/-- On a port that takes bytes, the completing byte makes PI judge the request. -/
theorem writeData_completes {p : PortId} {b : Byte} {params : List Byte} {s : State} (high : (s.port p).init = .high)
    (free : (s.port p).busy = false) (ready : (s.port p).replyReady = false) (h : Completes p b params s) (now : Bool) :
    writeData p b now s = complete p params.length params now s := by
  unfold writeData
  rcases h with ⟨phase, zero, rfl⟩ | ⟨phase, count, -, rfl⟩
  · simp [high, free, ready, phase, zero]
  · simp [high, free, ready, phase, ← count]

/-- PI's own refusal is in the buffer at once, and nothing but the port changes. -/
theorem complete_refused {p : PortId} {length : Nat} {params : List Byte} {now : Bool} {s : State} {r : Result}
    (judged : judgeRequest p (s.port p).code.toNat length params = .inl r) :
    ((complete p length params now s).port p).reply = [(s.port p).code, BitVec.ofNat 8 r.code, 0#8] ∧
    ((complete p length params now s).port p).replyReady = true ∧ ((complete p length params now s).port p).busy = false ∧
    ((complete p length params now s).port p).phase = .idle ∧ { complete p length params now s with pi := s.pi } = s := by
  unfold complete
  simp only [judged, replyTo_port, withPort_port]
  exact ⟨by simp [Port.fill], rfl, rfl, rfl, rfl⟩

/-- The port as it stands while a completed request is at its owner. -/
def State.atOwner (s : State) (p : PortId) (params : List Byte) : State :=
  s.withPort p { s.port p with phase := .complete, length := params.length, params := params, idleCount := 0, busy := true }

/-- A request that passes is handed to its owner, which takes it later or in the same event (log 29). -/
theorem complete_taken {p : PortId} {params : List Byte} {s : State} {i : Instr} (now : Bool)
    (judged : judgeRequest p (s.port p).code.toNat params.length params = .inr i) :
    complete p params.length params now s =
      if i = .portReset p then resetPort p (s.atOwner p params)
      else if now then replyTo p (s.port p).code.toNat (ownerAct i (clockFirst (s.atOwner p params))).2
        (ownerAct i (clockFirst (s.atOwner p params))).1
      else (s.atOwner p params).withPi
        { (s.atOwner p params).pi with handed := (s.atOwner p params).pi.handed ++ [⟨i, false⟩] } := by
  unfold complete
  simp only [judged]
  rfl

/-- Of a port, a port reset keeps the levels of its pins alone. -/
theorem resetPort_withPort {p : PortId} {v w : Port} (s : State) (init : v.init = w.init) (out : v.dataOut = w.dataOut) :
    resetPort p (s.withPort p v) = resetPort p (s.withPort p w) := by
  unfold resetPort
  have raised (k : Notice) : (v.raise k).cleared = (w.raise k).cleared := by
    unfold Port.cleared Port.raise
    rw [init]
    cases w.init <;> simp [init, out]
  have kept : v.cleared = w.cleared := by simp [Port.cleared, init, out]
  unfold clockFirst
  have due (x : Port) : (s.withPort p x).due = s.due := rfl
  rw [due, due]
  split
  · unfold clockSetStage
    cases pending : s.tb.pendingTime <;> cases p <;>
      simp [State.withPort, State.withDue, State.withPi, State.withTb, State.port, PI.get, PI.set, raise, pending, kept, raised]
  · cases p <;> simp [State.withPort, State.withPi, State.port, PI.get, PI.set, kept]

/-- Settles O14: the completing byte calls `complete`, which `judgeRequest` decides. -/
theorem completedRequestsAreJudged : Obligations.CompletedRequestsAreJudged := by
  intro p b now s high free ready
  have run (now : Bool) : exec (.dataAddressWrite p b now) s = .next (writeData p b now s) := rfl
  refine ⟨fun code long => ?_, fun params done => ?_⟩
  · have judged : judgeRequest p (s.port p).code.toNat b.toNat [] = .inl .badFormat := by
      unfold judgeRequest
      split
      · rfl
      · rw [if_pos long]
    have written : writeData p b now s = complete p b.toNat [] now s := by
      unfold writeData
      simp only [high, free, ready, code, Bool.or_self, Bool.false_eq_true, if_false, reduceCtorEq, if_pos (Or.inr long)]
    obtain ⟨reply, shown, -, phase, rest⟩ := complete_refused (now := now) judged
    exact ⟨_, (run now).trans (congrArg _ written), reply, shown, phase, rest⟩
  · have fits : ¬ 62 < params.length := Nat.not_lt.2 (Completes.fits done)
    have taken (now : Bool) : exec (.dataAddressWrite p b now) s = .next (complete p params.length params now s) :=
      (run now).trans (congrArg _ (writeData_completes high free ready done now))
    refine ⟨fun unknown => ⟨_, taken now, complete_refused ?_⟩, fun ps known off => ⟨_, taken now, complete_refused ?_⟩,
      fun ps known on long => ⟨_, taken now, complete_refused ?_⟩, fun ps known on allowed => ?_⟩
    · unfold judgeRequest
      rw [unknown]
    · unfold judgeRequest
      simp only [known, if_neg fits, if_pos off]
    · have unread : decodeRequest p (s.port p).code.toNat params = none := by
        by_contra read
        exact long (Laws.allowsLength_of_decode _ _ _ _ known (Option.isSome_iff_ne_none.2 read))
      unfold judgeRequest
      simp only [known, if_neg fits, not_not.2 on, if_false, unread]
    · obtain ⟨i, read⟩ := Option.isSome_iff_exists.1 (Laws.decode_of_allowsLength p _ _ allowed)
      have judged : judgeRequest p (s.port p).code.toNat params.length params = .inr i := by
        unfold judgeRequest
        simp only [known, if_neg fits, not_not.2 on, if_false, read]
      refine ⟨i, read, fun other => ⟨?_, fun clock => ?_⟩, fun reset => ?_⟩
      · refine ⟨_, taken false, ?_⟩
        rw [complete_taken false judged, if_neg other, if_neg Bool.false_ne_true]
        unfold State.atOwner
        cases p <;> exact ⟨rfl, rfl, rfl, rfl⟩
      · rw [taken, complete_taken true judged, if_neg other, if_pos rfl, clockFirst_of_not (s := s.atOwner p params) clock]
        rfl
      · rw [taken, complete_taken now judged, if_pos reset]
        show _ = Host.Outcome.next (writeWhole p (resetPort p) _)
        rw [writeWhole_free (by rw [withPort_port]; exact ⟨rfl, rfl, rfl, rfl⟩), State.atOwner, resetPort_withPort s (w := { init := .high, dataOut := (s.port p).dataOut })]
        · exact high
        · rfl
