-- ==== Sys2Proof/Machine/State.lean ====
section
/-! DEFINITION. The state of the machine as plain data (spec/10_state.md R20..R44), the reasons a
step can stop, and the state after reset (R42, spec/70_reset_and_hazards.md R401). -/

namespace Sys2Proof.Machine

/-- The faults of the hardware: none (spec/60_exceptions.md R340, spec/93_implementation_defined.md
Part 1). No definition of the model ends in a fault, and a type without values says so. -/
inductive Fault where
  deriving DecidableEq, Repr

/-- Why the model gives a step no meaning: the closed list of spec/93_implementation_defined.md Part 2
(R11, R340), without `ReadOfUnwritten`, in whose place the spec admits a free value (R43), and with the
host's `notModelled`. All are safe: the model stops where the chip goes on in an unknown way. -/
inductive Refusal where
  /-- An arm of `exec` without a meaning. No arm of this model answers with it. Safe. -/
  | notModelled (mnemonic : String)
  /-- `UnlistedEncoding` (R120, decision D2): a first word that matches no row of the table. Raised by
  the fetch. Safe. -/
  | unlistedEncoding (w : Word)
  /-- `FetchOfUndefinedWord` (R68, decision D32): the program image has no word there. Raised by the
  fetch of either word, by the word a skip inspects, and by `LPM`. Safe. -/
  | fetchOfUndefinedWord (w : Nat)
  /-- `PcOutOfRange` (R25, decision D8): a new pc outside 0..16383. Raised by every write of pc. Safe. -/
  | pcOutOfRange (t : Int)
  /-- `BeyondRAMEND` (R74, decision D9): no source says what is at this data address. Raised by every
  data-space access. Safe. -/
  | beyondRamend (a : Nat)
  /-- `UndescribedIO` (R73, R360, decisions D10, D25): an I/O or extended I/O address of a device the
  spec does not describe, or a write of TCCR1B with WGM13 = 1. Raised by data-space accesses. Safe. -/
  | undescribedIO (a : Nat)
  /-- `ProgAddressOutOfRange` (R69, decision D16): `LPM` with Z at or above 0x8000. Safe. -/
  | progAddressOutOfRange (z : Nat)
  /-- `PointerOverlap` (R177, decision D15). Raised by LD, ST, LPM with post-increment or
  pre-decrement. Safe. -/
  | pointerOverlap
  /-- `SPMNotModelled` (R170, decision D17). Raised by SPM. Safe. -/
  | spmEffectUndescribed
  /-- `BreakNotModelled` (R221, decision D18). Raised by BREAK. Safe. -/
  | breakEffectUndescribed
  /-- `SignFlagMismatch` (R326, R327, decision D4). Raised by BRGE and BRLT. Safe. -/
  | signFlagMismatch
  deriving DecidableEq, Repr

/-- The status register: eight one-bit flags, all readable and writable, `SREG` being the byte
I:T:H:S:V:N:Z:C from bit 7 to bit 0 (R26, R29). -/
structure Sreg where
  /-- Bit 0, carry / borrow. -/
  c : Bool
  /-- Bit 1, zero. -/
  z : Bool
  /-- Bit 2, negative. -/
  n : Bool
  /-- Bit 3, two's complement overflow. -/
  v : Bool
  /-- Bit 4, sign, N xor V. -/
  s : Bool
  /-- Bit 5, half carry. -/
  h : Bool
  /-- Bit 6, scratch. -/
  t : Bool
  /-- Bit 7, global interrupt enable. -/
  i : Bool
  deriving DecidableEq, Repr

/-- The four causes of a reset (R341 vector 1, R400). -/
inductive ResetCause where
  | powerOn
  | externalPin
  | brownOut
  | watchdog
  deriving DecidableEq, Repr

/-- Whose move it is, between two instructions (R12, R80, R351, R372): the core, one count of
Timer/Counter1's prescaler clock, one edge on pin T1, or a reset. -/
inductive Move where
  | core
  | prescaledClock
  | t1Falling
  | t1Rising
  | reset (cause : ResetCause)
  deriving DecidableEq, Repr

/-- The machine. `cycles`, `draws` and `agenda` are the model's own; every other field is the
spec's. -/
structure State where
  /-- R0..R31 (R20). X, Y, Z are pairs of them (R22). -/
  regs : Vector Byte 32
  /-- The program counter, a word address 0..16383 (R24). -/
  pc : BitVec 14
  /-- The stack pointer SPH:SPL (R30). -/
  sp : Word
  /-- The status register (R26, R29). -/
  sreg : Sreg
  /-- The bytes of SRAM that hold a value, addresses 0x0100..0x08FF (R70). -/
  sram : Memory
  /-- The program image by byte address, 0..0x7FFF (R34, R62, R68). -/
  flash : Memory
  /-- TCCR1B (R360). -/
  tccr1b : Byte
  /-- TCNT1H:TCNT1L (R363). -/
  tcnt1 : Word
  /-- OCR1AH:OCR1AL (R364). -/
  ocr1a : Word
  /-- TIMSK1 (R365). -/
  timsk1 : Byte
  /-- TIFR1 bit 1 (R366, R367). -/
  ocf1a : Bool
  /-- TIFR1 bit 0 (R366, R368). -/
  tov1 : Bool
  /-- TEMP1, the latch of the 16-bit timer registers (R37, R370). -/
  temp1 : Byte
  /-- A software write of TCNT1 since the last count (R44, R372). -/
  matchBlocked : Bool
  /-- `pending[n]` in bit n, n = 2..26 (R38). -/
  pending : BitVec 27
  /-- No interrupt at the next boundary (R39, R350). -/
  inhibit : Bool
  /-- The core is asleep (R40). -/
  sleeping : Bool
  /-- CPU clock cycles counted by R420 and R421 (the cycle counter of R422). -/
  cycles : Nat
  /-- How many free values have been drawn; the argument of `Config.drawBit` and the others. -/
  draws : Nat
  /-- The next moves, in order, where they are fixed; empty where they are open. -/
  agenda : List Move
  deriving DecidableEq, Repr

/-- All eight flags 0. -/
def Sreg.zero : Sreg := ⟨false, false, false, false, false, false, false, false⟩

/-- The state after a power-on reset with no program image (R42, R401, R402). The spec states no
value for R0..R31 and TEMP1: they are 0 here (notes/assumptions/1.md, 2.md). -/
def State.reset : State where
  regs := Vector.replicate 32 0
  pc := 0
  sp := Config.spReset
  sreg := Sreg.zero
  sram := []
  flash := []
  tccr1b := 0
  tcnt1 := 0
  ocr1a := 0
  timsk1 := 0
  ocf1a := false
  tov1 := false
  temp1 := 0
  matchBlocked := false
  pending := 0
  inhibit := false
  sleeping := false
  cycles := 0
  draws := 0
  agenda := []

end Sys2Proof.Machine
end

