-- ==== Sys2Proof/Machine/Operands.lean ====
section
/-! DEFINITION. The operand forms of the loads and stores (spec/40_data_transfer.md R144..R169,
R177, R178). -/

namespace Sys2Proof.Machine

/-- The pointer pairs (R22). -/
inductive Pointer where
  | x
  | y
  | z
  deriving DecidableEq, Repr

/-- The low register of the pair (R22). -/
def Pointer.low : Pointer → Reg
  | .x => 26
  | .y => 28
  | .z => 30

/-- The 16-bit value of a pointer. -/
def State.ptr (s : State) (p : Pointer) : Word := s.pair p.low

/-- The pointer replaced, both registers at once. -/
def State.setPtr (s : State) (p : Pointer) (v : Word) : State := s.setPair p.low v

/-- The register is one of the two registers of the pointer (R177 a). -/
def Pointer.holds (p : Pointer) (r : Reg) : Bool := r == p.low || r == p.low + 1

/-- The data address is that of one of the two registers of the pointer (R177 b). -/
def Pointer.covers (p : Pointer) (a : Nat) : Bool := a == p.low.val || a == p.low.val + 1

/-- `R[d] <- MemRead(a, 1)`. -/
def load (d : Reg) (a : Nat) (s : State) : Res State := do
  let (v, s) ← memRead a s
  .ok (s.setReg d v)

/-- `MemWrite(a, 1, R[r])`. -/
def store (a : Nat) (r : Reg) (s : State) : Res State := memWrite a (s.reg r) s

/-- The address of a displacement form: the integer sum, not wrapped (R178, decision D9). -/
def dispAddress (p : Pointer) (q : BitVec 6) (s : State) : Nat := (s.ptr p).toNat + q.toNat

/-- The address of a pre-decrement form: `(P - 1) mod 2^16` (R178). -/
def decAddress (p : Pointer) (s : State) : Word := s.ptr p - 1

/-- `LD Rd,P` (R144). -/
def loadPlain (p : Pointer) (d : Reg) (s : State) : Res State := load d (s.ptr p).toNat s

/-- `LD Rd,P+` (R145). -/
def loadInc (p : Pointer) (d : Reg) (s : State) : Res State :=
  if p.holds d || p.covers (s.ptr p).toNat then .error .pointerOverlap
  else do
    let t ← load d (s.ptr p).toNat s
    .ok (t.setPtr p (s.ptr p + 1))

/-- `LD Rd,-P` (R146). -/
def loadDec (p : Pointer) (d : Reg) (s : State) : Res State :=
  if p.holds d || p.covers (decAddress p s).toNat then .error .pointerOverlap
  else load d (decAddress p s).toNat (s.setPtr p (decAddress p s))

/-- `LDD Rd,P+q` (R153). -/
def loadDisp (p : Pointer) (d : Reg) (q : BitVec 6) (s : State) : Res State :=
  load d (dispAddress p q s) s

/-- `ST P,Rr` (R156). -/
def storePlain (p : Pointer) (r : Reg) (s : State) : Res State := store (s.ptr p).toNat r s

/-- `ST P+,Rr` (R157). -/
def storeInc (p : Pointer) (r : Reg) (s : State) : Res State :=
  if p.holds r || p.covers (s.ptr p).toNat then .error .pointerOverlap
  else do
    let t ← store (s.ptr p).toNat r s
    .ok (t.setPtr p (s.ptr p + 1))

/-- `ST -P,Rr` (R158). -/
def storeDec (p : Pointer) (r : Reg) (s : State) : Res State :=
  if p.holds r || p.covers (decAddress p s).toNat then .error .pointerOverlap
  else store (decAddress p s).toNat r (s.setPtr p (decAddress p s))

/-- `STD P+q,Rr` (R165). -/
def storeDisp (p : Pointer) (q : BitVec 6) (r : Reg) (s : State) : Res State :=
  store (dispAddress p q s) r s

/-- `R[d] <- ProgByte(Z)` (R167, R168). -/
def loadProg (d : Reg) (s : State) : Res State := do
  let v ← progByte (s.ptr .z) s
  .ok (s.setReg d v)

/-- `LPM Rd,Z+` (R169). -/
def loadProgInc (d : Reg) (s : State) : Res State :=
  if Pointer.z.holds d then .error .pointerOverlap
  else do
    let t ← loadProg d s
    .ok (t.setPtr .z (s.ptr .z + 1))

end Sys2Proof.Machine
end

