-- ==== Sys2Proof/Certificates/Slice0/Obligations.lean ====
section
/-! DEFINITION. The statements for the provers. Next states are written out as record updates of
the state before: a field that is not named is unchanged, which is the instruction's frame. -/

open Sys2Proof Sys2Proof.Machine

/-! ### Decoding and encoding -/

/-- For every well-formed instruction and every value of its operands, decoding its words gives it
back, in the spelling the decoder returns (R119). -/
def Obligations.DecodeEncode : Prop :=
  ∀ i : Instr, i.wellFormed = true → decodeWords (encode i) = .ok i.canonical

/-- What the decoder returns is well-formed and in its canonical spelling, and its words are exactly
the words that were read: no bit of an encoding is ignored. -/
def Obligations.DecodeSound : Prop :=
  ∀ (w w2 : Word) (i : Instr), decode w w2 = .ok i →
    i.wellFormed = true ∧ i.canonical = i ∧ encode i = if isTwoWord w then [w, w2] else [w]

/-- Words written out in the spec, one or two of each family, decode to the instruction they stand for
(R125 and the table V-ENC of spec/95_test_vectors.md). -/
def Obligations.DecodeSamples : Prop :=
  decode 0xEA05 0 = .ok (.ldi 16 0xA5) ∧ decode 0x9150 0x0123 = .ok (.lds 21 0x0123) ∧
  decode 0x9350 0x0123 = .ok (.sts 0x0123 21) ∧ decode 0xA55A 0 = .ok (.lddY 21 42) ∧
  decode 0x9AB5 0 = .ok (.sbi 0x16 5) ∧ decode 0x94F8 0 = .ok .cli ∧
  decode 0x9588 0 = .ok .sleep ∧ decode 0x96AA 0 = .ok (.adiw 28 42) ∧
  decode 0x0352 0 = .ok (.mulsu 21 18) ∧ decode 0x940C 0x1234 = .ok (.jmp 0x1234) ∧
  decode 0xFF55 0 = .ok (.sbrs 21 5) ∧ decode 0xF7B4 0 = .ok (.brge (-10))

/-- Exactly LDS, STS, JMP and CALL are two words long, and the first word alone says which it is
(R101, R102). -/
def Obligations.InstructionLength : Prop :=
  ∀ i : Instr, i.wellFormed = true →
    ∃ w rest, encode i = w :: rest ∧
      match i with
      | .lds _ _ | .sts _ _ | .jmp _ | .call _ => isTwoWord w = true ∧ rest.length = 1
      | _ => isTwoWord w = false ∧ rest = []

/-- The first words that are no instruction are exactly the ten classes of R121, and the second word
does not matter. -/
def Obligations.UnlistedClasses : Prop :=
  ∀ w w2 : Word, decode w w2 = .error (.unlistedEncoding w) ↔
    (w &&& 0xFF00 = 0x0000 ∧ w ≠ 0) ∨
    (w &&& 0xFF00 = 0x0300 ∧ w &&& 0x0088 ≠ 0) ∨
    (w &&& 0xFE00 = 0x9000 ∧ w &&& 0xF ∈ [0x3, 0x6, 0x7, 0x8, 0xB]) ∨
    (w &&& 0xFE00 = 0x9200 ∧ w &&& 0xF ∈ [0x3, 0x4, 0x5, 0x6, 0x7, 0x8, 0xB]) ∨
    (w &&& 0xFE0F = 0x9404) ∨
    (w &&& 0xFF0F = 0x9508 ∧ w &&& 0xF0 ∈ [0x20, 0x30, 0x40, 0x50, 0x60, 0x70, 0xB0, 0xD0, 0xF0]) ∨
    (w &&& 0xFE0F = 0x9409 ∧ w ≠ 0x9409 ∧ w ≠ 0x9509) ∨
    (w &&& 0xFE0F = 0x940B) ∨
    (w &&& 0xFC08 = 0xF800) ∨
    (w &&& 0xF808 = 0xF808)

/-- The two spellings of one word have one meaning: LSL is ADD, ROL is ADC, CLR is EOR, SER is LDI,
BRLO is BRCS, BRSH is BRCC, and LDD and STD with q = 0 are LD and ST (R119). -/
def Obligations.AliasMeaning : Prop :=
  ∀ (i : Instr) (s : State), exec i.canonical s = exec i s

/-! ### The step -/

/-- A step runs the instruction that the words at `pc` decode to: awake, with no interrupt to take, the
core's move is `exec` of it on the state with `inhibit` cleared. Stated for the core's turn fixed by
`agenda`, and for an open turn with the timer stopped (R345; whose turn it is: notes/assumptions/6.md). -/
def Obligations.StepRunsDecoded : Prop :=
  ∀ (i : Instr) (s : State) (w w2 : Word) (rest : List Move),
    decode w w2 = .ok i → progWord s.pcNat s = .ok w →
    (isTwoWord w = true → progWord (s.pcNat + 1) s = .ok w2) →
    s.sleeping = false → takenVector s = none →
    (s.agenda = [] → clockSource s.tccr1b = .stopped →
      step s = exec i { afterBoundary s with inhibit := false }) ∧
    (s.agenda = .core :: rest →
      step s = exec i { afterBoundary { s with agenda := rest } with inhibit := false })

/-- Asleep, the core executes no instruction, and it wakes only by an interrupt entry or a reset
(R40, R345). That an asleep core's turn is a step without effect is the model's choice
(notes/assumptions/25.md). In a fair run without a reset, a core that sleeps with I = 1 while the timer runs
on an internal rate, with the compare interrupt enabled, or with the overflow interrupt enabled in normal
mode, and without the interrupts of vectors 11 and 13, is served: it stays asleep, its `pc` unchanged, until
the entry of an enabled one of vectors 12 and 14. R372 says fairness of a core that is not asleep; that a
sleeping core with an interrupt to take counts as able to step, as `FairRun` has it, is the model's choice of
how to read it (notes/assumptions/31.md). -/
def Obligations.SleepLeft : Prop :=
  (∀ s t : State, s.sleeping = true → step s = .next t →
    (t.sleeping = true ∧ t.pc = s.pc ∧ t.regs = s.regs ∧ t.sram = s.sram ∧ t.sp = s.sp ∧
      t.sreg = s.sreg) ∨
    (∃ n u, u = { s with agenda := u.agenda, draws := u.draws } ∧ takenVector u = some n ∧
      interruptEntry n (afterBoundary u) = .ok t) ∨
    (∃ cause rest, s.agenda = .reset cause :: rest ∧
      t = resetEvent cause { s with agenda := rest })) ∧
  (∀ (schedule : Nat → Move) (run : Nat → State) (n : Nat), FairRun schedule run →
    (∀ m, n ≤ m → ∀ cause, schedule m ≠ .reset cause) →
    (run n).sleeping = true → (run n).sreg.i = true → (run n).inhibit = false →
    (clockSource (run n).tccr1b).internal = true →
    (run n).timsk1[5] = false → (run n).timsk1[2] = false →
    ((run n).timsk1[1] = true ∨ ((run n).timsk1[0] = true ∧ (run n).tccr1b[3] = false)) →
    ∃ m v, n ≤ m ∧ (∀ j, n ≤ j → j ≤ m → (run j).sleeping = true ∧ (run j).pc = (run n).pc) ∧
      ((v = 12 ∧ (run n).timsk1[1] = true) ∨ (v = 14 ∧ (run n).timsk1[0] = true)) ∧
      interruptEntry v { run m with agenda := [] } = .ok (run (m + 1)))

===============

■ What you are asked to do
Give back the entries above exactly as they are, from their first line through the line that contains "phase, ← count]", both included, with nothing else.

■ Written answer
/-- On a port that takes bytes, the completing byte makes PI judge the request. -/
theorem writeData_completes {p : PortId} {b : Byte} {params : List Byte} {s : State} (high : (s.port p).init = .high)
    (free : (s.port p).busy = false) (ready : (s.port p).replyReady = false) (h : Completes p b params s) (now : Bool) :
    writeData p b now s = complete p params.length params now s := by
  unfold writeData
  rcases h with ⟨phase, zero, rfl⟩ | ⟨phase, count, -, rfl⟩
  · simp [high, free, ready, phase, zero]
  · simp [high, free, ready, phase, ← count]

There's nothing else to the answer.